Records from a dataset
-- ==== Sys2Proof/Machine/Transport.lean ====
section
/-! DEFINITION.  The commands of fabric transport (R181 to R210) and of lending between modules (R152 to R155):
packets that arrive, timers, notices, epochs and the system's shape. -/

namespace Sys2Proof.Machine

/-! ### Taking a packet in -/

/-- A packet leaves the list of packets received, and its flits the receive buffer of its link (R170). -/
def State.unbox (s : State) (j : Nat) (p : Packet) : State :=
  let s1 := { s with fab := { s.fab with inbox := s.fab.inbox.erase (j, p) } }
  if j < 144 && s.fab.inbox.elem (j, p) then s1.modLink j fun l => l.giveBack (classVc p.cls.toNat) p.flits else s1

/-- Whether a packet comes by a bank that is no longer held (R191). -/
def State.oldEpoch (s : State) (p : Packet) : Bool :=
  !(s.flag F.FAB_RT_CTL_DRAINING) && (if p.epoch then 1 else 0) ≠ s.liveBank

/-- Discard a packet that carries the old EPOCH bit after the drain (R191). -/
def State.epochDrop (s : State) : State := s.dropPacket.raise F.FAB_TR_CAUSE_EPOCH_DROP

/-- With a duplicate ID a module carries management packets only (R182). -/
def State.carriesIn (s : State) (p : Packet) : Bool := p.cls = 3 || !s.fab.dupId

/-- A sequenced packet for this module (R193): duplicates are discarded, the others delivered in their class's
order by `f`; an ACK is sent at every 64th packet. -/
def State.recvSeq (s : State) (j : Nat) (p : Packet) (f : Packet → State → State) : State :=
  let s1 := s.unbox j p
  if s1.oldEpoch p then s1.epochDrop
  else if !(s1.carriesIn p) then s1.dropPacket
  else
    let k := flowKey p.srcMod.toNat p.cls.toNat
    let old := s1.rxFlow k
    let r := old.take p
    let s2 := if r.2 = [] && !(r.1.ahead.elem p) then s1.dropPacket else s1
    let s3 := if p.psn.toNat = old.next then s2.noteStall k p else s2
    (r.2.foldl (fun s q => f q s) (s3.setRx k r.1)).ackDue k

/-- Whether a packet of a type is addressed to this module. -/
def State.mine (s : State) (p : Packet) (typ : Nat) : Bool := p.typ.toNat = typ && p.dstMod.toNat = s.myId

/-- Answer a packet with REFUSE (R186, R257): the refused master and the target in TAG, the refused PSN in PSN. -/
def State.refuse (s : State) (p : Packet) (target kind addr : Nat) : State :=
  let m := 0x70 + p.dstPart.toNat
  let r := { s.blank 0x05 p.cls.toNat p.srcMod.toNat p.srcPart.toNat p.dstPart.toNat with
    psn := p.psn, tag := BitVec.ofNat 32 (accessOrigin m target) }
  (s.reject m target kind addr).sendLoose r

/-- What a peer's access names: bytes of the partition's memory, of a store, of a loan, or a refused target. -/
inductive PeerAim where
  | part (n o : Nat)
  | store (p a : Nat)
  | loan (l : LoanOut) (off : Nat)
  | refused (target : Nat)
  deriving DecidableEq, Repr

/-- Local size of a loan given, in bytes. -/
def LoanOut.size (l : LoanOut) : Nat := (stacksOf l.mask).length * l.frames * 65536

/-- Where a packet's access of `len` bytes goes (R257 to R260, R154); `rd` says that it reads. -/
def State.aim (s : State) (p : Packet) (len : Nat) (rd : Bool) : PeerAim :=
  let a := p.addr.toNat
  let n := p.dstPart.toNat
  let off := a % 2 ^ 40
  if 2 ^ 63 ≤ a then
    match s.loansOut.find? fun l => l.slot = bitsOf a 48 5 && l.module = p.srcMod.toNat && l.part = p.srcPart.toNat with
    | some l => if off + len ≤ l.size then .loan l off else .refused noTarget
    | none => .refused noTarget
  else if p.space then
    let sa := a % 2 ^ 26
    match s.slotPhys n (bitsOf a 32 6) with
    | some q =>
      if s.pstate n ≠ 0 && s.pstate n ≠ 4 && s.admits n p.srcMod.toNat p.srcPart.toNat && sa + len ≤ patTop then .store q sa
      else .refused (0x10 + q)
    | none => .refused noTarget
  else if s.pstate n ≠ 0 && s.pstate n ≠ 4 && s.admits n p.srcMod.toNat p.srcPart.toNat && s.inLocal n off len &&
      !(rd && s.sealed n off len) then .part n off
  else .refused (s.memTarget n off)

/-- The lines of a packet with their poison marks, at their offsets. -/
def pktLines (p : Packet) : List (Nat × List Byte × Bool) :=
  (List.range (p.data.length / 64)).map fun i => (64 * i, (p.data.drop (64 * i)).take 64, p.pmask.getLsbD i)

/-- A PUT is written where it aims, poison with its mark, or refused (R194, R196, R257). -/
def State.putData (s : State) (p : Packet) : State :=
  match s.aim p p.data.length false with
  | .refused t => s.refuse p t kWrite (p.addr.toNat % 2 ^ 40)
  | .part n o =>
    (pktLines p).foldl (fun s x => s.partWrite n (o + x.1) x.2.1 x.2.2) (s.addPeer n p.srcMod.toNat)
  | .store q a =>
    (pktLines p).foldl (fun s x => s.storeWrite q (a + x.1) x.2.1 x.2.2) (s.addPeer p.dstPart.toNat p.srcMod.toNat)
  | .loan l o =>
    (pktLines p).foldl (fun s x =>
      let y := landOn (stacksOf l.mask) l.base (o + x.1)
      if s.rd F.MEM_STATE_STATE y.1 = stFailed then s else s.memWriteLine y.1 y.2 (x.2.1.map some) x.2.2) s

/-- Bytes a GET reads, with their marks. -/
def State.getData (s : State) (g : PeerAim) (len : Nat) : List (Byte × Bool) :=
  match g with
  | .part n o => ((s.partRead n o len).1).zipIdx.map fun (x : Byte × Nat) =>
      (x.1, let y := s.land n (o + x.2); s.badLine y.1 y.2)
  | .store q a => (s.storeRead q a len).zipIdx.map fun (x : Byte × Nat) => (x.1, s.linePoison q (a + x.2))
  | .loan l o => (List.range len).map fun i =>
      let y := landOn (stacksOf l.mask) l.base (o + i)
      (s.memByte y.1 y.2, s.badLine y.1 y.2)
  | .refused _ => []

/-- A GET_REQ is answered with GET_RESP, or refused (R186, R196). -/
def State.getAnswer (s : State) (p : Packet) : State :=
  let len := 64 * (p.lines.toNat % 8)
  let g := s.aim p len true
  match g with
  | .refused t => s.refuse p t kRead (p.addr.toNat % 2 ^ 40)
  | _ =>
    let s1 := match g with
      | .loan _ _ => s
      | _ => s.addPeer p.dstPart.toNat p.srcMod.toNat
    s1.inject (withData { s1.blank 0x03 1 p.srcMod.toNat p.srcPart.toNat p.dstPart.toNat with
      unit := p.unit, flow := p.flow, tag := p.tag, addr := p.addr } (s1.getData g len)) none

/-- A kept packet is acknowledged. -/
def State.release (s : State) (k : Nat) (f : Unacked → Bool) : State :=
  let fl := s.txFlow k
  let gone := fl.unacked.filter f
  let s1 := s.setTx k { fl with unacked := fl.unacked.filter fun u => !(f u) }
  let s2 := gone.foldl (fun s u => if u.pkt.typ = 2 then s else
    match u.desc with
    | some i => (s.settle (some i) 1).tryEnd i
    | none => s) s1
  (s2.pump k fl.waiting.length).collCheckAll

/-- GET_RESP data reach their destination (R196); poison marks the command. -/
def State.getTake (s : State) (p : Packet) : State :=
  match s.fab.gets.find? fun g => g.tag = p.tag.toNat with
  | none => s
  | some g =>
    let l := ((pktLines p).flatMap fun x => x.2.1.map fun b => (b, x.2.2 || g.bad)).take (64 * g.lines)
    let d := g.desc.bind fun i => s.fab.descs.find? fun d => d.id = i
    let s1 := { s with fab := { s.fab with gets := s.fab.gets.erase g } }
    let s2 := s1.writeDest g.part g.desc ((d.map fun d => d.desc.ord).getD false) p.flow.toNat g.dst l
    let s3 := match d with
      | some d => if hostUnit ≤ d.unit then s2 else s2.notePart g.part (s2.rd F.CLU_ID_LOGICAL (d.unit / 32)) (anyPoison l)
      | none => s2
    let s4 := match g.desc with
      | some i => (s3.settle (some i) 1).tryEnd i
      | none => s3
    s4.release (flowKey p.srcMod.toNat 1) fun u => u.pkt.typ = 2 && u.pkt.tag = p.tag

/-- PUT (R186, R193, R194): a write from a peer. -/
def execPut (j : Fin 145) (p : Packet) (s : State) : Out :=
  if s.mine p 0x01 then .next (s.recvSeq j p fun q s => s.putData q) else .next s

/-- GET_REQ (R186): a read by a peer; `h` are the stack errors it met. -/
def execGetReq (j : Fin 145) (p : Packet) (h : List StackHit) (s : State) : Out :=
  if s.mine p 0x02 then .next (s.recvSeq j p fun q s => (s.stackHits h).getAnswer q) else .next s

/-- GET_RESP (R194, R196): read data return, and acknowledge their GET_REQ. -/
def execGetResp (j : Fin 145) (p : Packet) (s : State) : Out :=
  if s.mine p 0x03 then .next (s.recvSeq j p fun q s => s.getTake q) else .next s

/-- ACK (R186, R193): every kept packet of the class up to PSN is released, and waiting ones are sent. -/
def execAck (j : Fin 145) (p : Packet) (s : State) : Out :=
  if s.mine p 0x04 then
    let s := s.unbox j p
    if s.oldEpoch p then .next s.epochDrop
    else if !(s.carriesIn p) then .next s.dropPacket
    else .next (s.release (flowKey p.srcMod.toNat (p.tag.toNat % 4)) fun u =>
      (p.psn.toNat + 65536 - u.pkt.psn.toNat) % 65536 < 32768)
  else .next s

/-- REFUSE (R198): the refused packet is settled and its descriptor ends with ACCESS. -/
def execRefuse (j : Fin 145) (p : Packet) (s : State) : Out :=
  if s.mine p 0x05 then
    let s := s.unbox j p
    let k := flowKey p.srcMod.toNat p.cls.toNat
    if s.oldEpoch p then .next s.epochDrop
    else if !(s.carriesIn p) then .next s.dropPacket
    else match (s.txFlow k).unacked.find? fun u => u.pkt.psn = p.psn with
    | none => .next s
    | some u =>
      let s1 := (s.failDesc u.desc 0x24 p.tag.toNat).forget k u
      .next ((s1.pump k (s1.txFlow k).waiting.length).collCheckAll)
  else .next s

/-- PACKET_FORWARD (R188, R189, R191): a packet for another module takes its next hop, or is discarded. -/
def execPacketForward (j : Fin 144) (p : Packet) (s : State) : Out :=
  if p.dstMod.toNat = s.myId then .next s
  else
    let s1 := s.unbox j p
    if s1.oldEpoch p then .next s1.epochDrop
    else if p.cls ≠ 3 ∧ s1.fab.dupId then .next s1.dropPacket
    else
      let h := p.hops.toNat - 1
      if h = 0 then .next (s1.dropPacket.raise F.FAB_TR_CAUSE_HOP_DROP)
      else
        let q := { p with hops := BitVec.ofNat 6 h }
        match s1.hopPath q with
        | some (i, r) => .next (s1.enqueue i { q with route := BitVec.ofNat 2 r } (entersRing j i))
        | none => .next (s1.dropPacket.raise F.FAB_TR_CAUSE_NO_ROUTE 0 0 [wd p.dstMod.toNat])

/-- ACK_TIMER (R194): an ACK for each flow class with packets not yet acknowledged. -/
def execAckTimer (s : State) : Out :=
  .next ((s.fab.rx.filter fun (e : Nat × RxFlow) => 0 < e.2.since).foldl (fun s (e : Nat × RxFlow) => s.sendAck e.1) s)

/-- E2E_TIMEOUT (R197, R198): a kept packet is sent again; after eight copies its descriptor ends with PEER_LOST. -/
def execE2eTimeout (m : BitVec 12) (cls : BitVec 2) (psn : BitVec 16) (s : State) : Out :=
  let k := flowKey m.toNat cls.toNat
  match (s.txFlow k).unacked.find? fun u => u.pkt.psn = psn with
  | none => .next s
  | some u =>
    if u.tries < 8 then .next (s.resend k u)
    else
      let s1 := s.giveUp k u
      .next (s1.pump k (s1.txFlow k).waiting.length)

/-! ### Collectives -/

/-- The active collective a packet names. -/
def State.collOf (s : State) (p : Packet) : Option Coll :=
  s.fab.colls.find? fun c => c.part = p.dstPart.toNat && c.id = p.tag.toNat % 64 && c.done.isNone

/-- The collective a message from a survivor is for while its step is not over, or while its answers to QUERY are awaited at a
later rank that has taken the coordinator's part (R206). -/
def State.collOpen (s : State) (p : Packet) : Option Coll :=
  match s.collOf p with
  | some c => some c
  | none => (s.fab.colls.filter fun c => c.part = p.dstPart.toNat && c.id = p.tag.toNat % 64 && c.rank ≠ 0 && s.coordinator c = c.rank).getLast?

What is needed. Taking the entries above, write out exactly the lines starting with the line containing "else .refused (0x10 + q)" and going on through the line containing "else .refused (s.memTarget n off)", both included, and nothing else.

The answer.
      else .refused (0x10 + q)
    | none => .refused noTarget
  else if s.pstate n ≠ 0 && s.pstate n ≠ 4 && s.admits n p.srcMod.toNat p.srcPart.toNat && s.inLocal n off len &&
      !(rd && s.sealed n off len) then .part n off
  else .refused (s.memTarget n off)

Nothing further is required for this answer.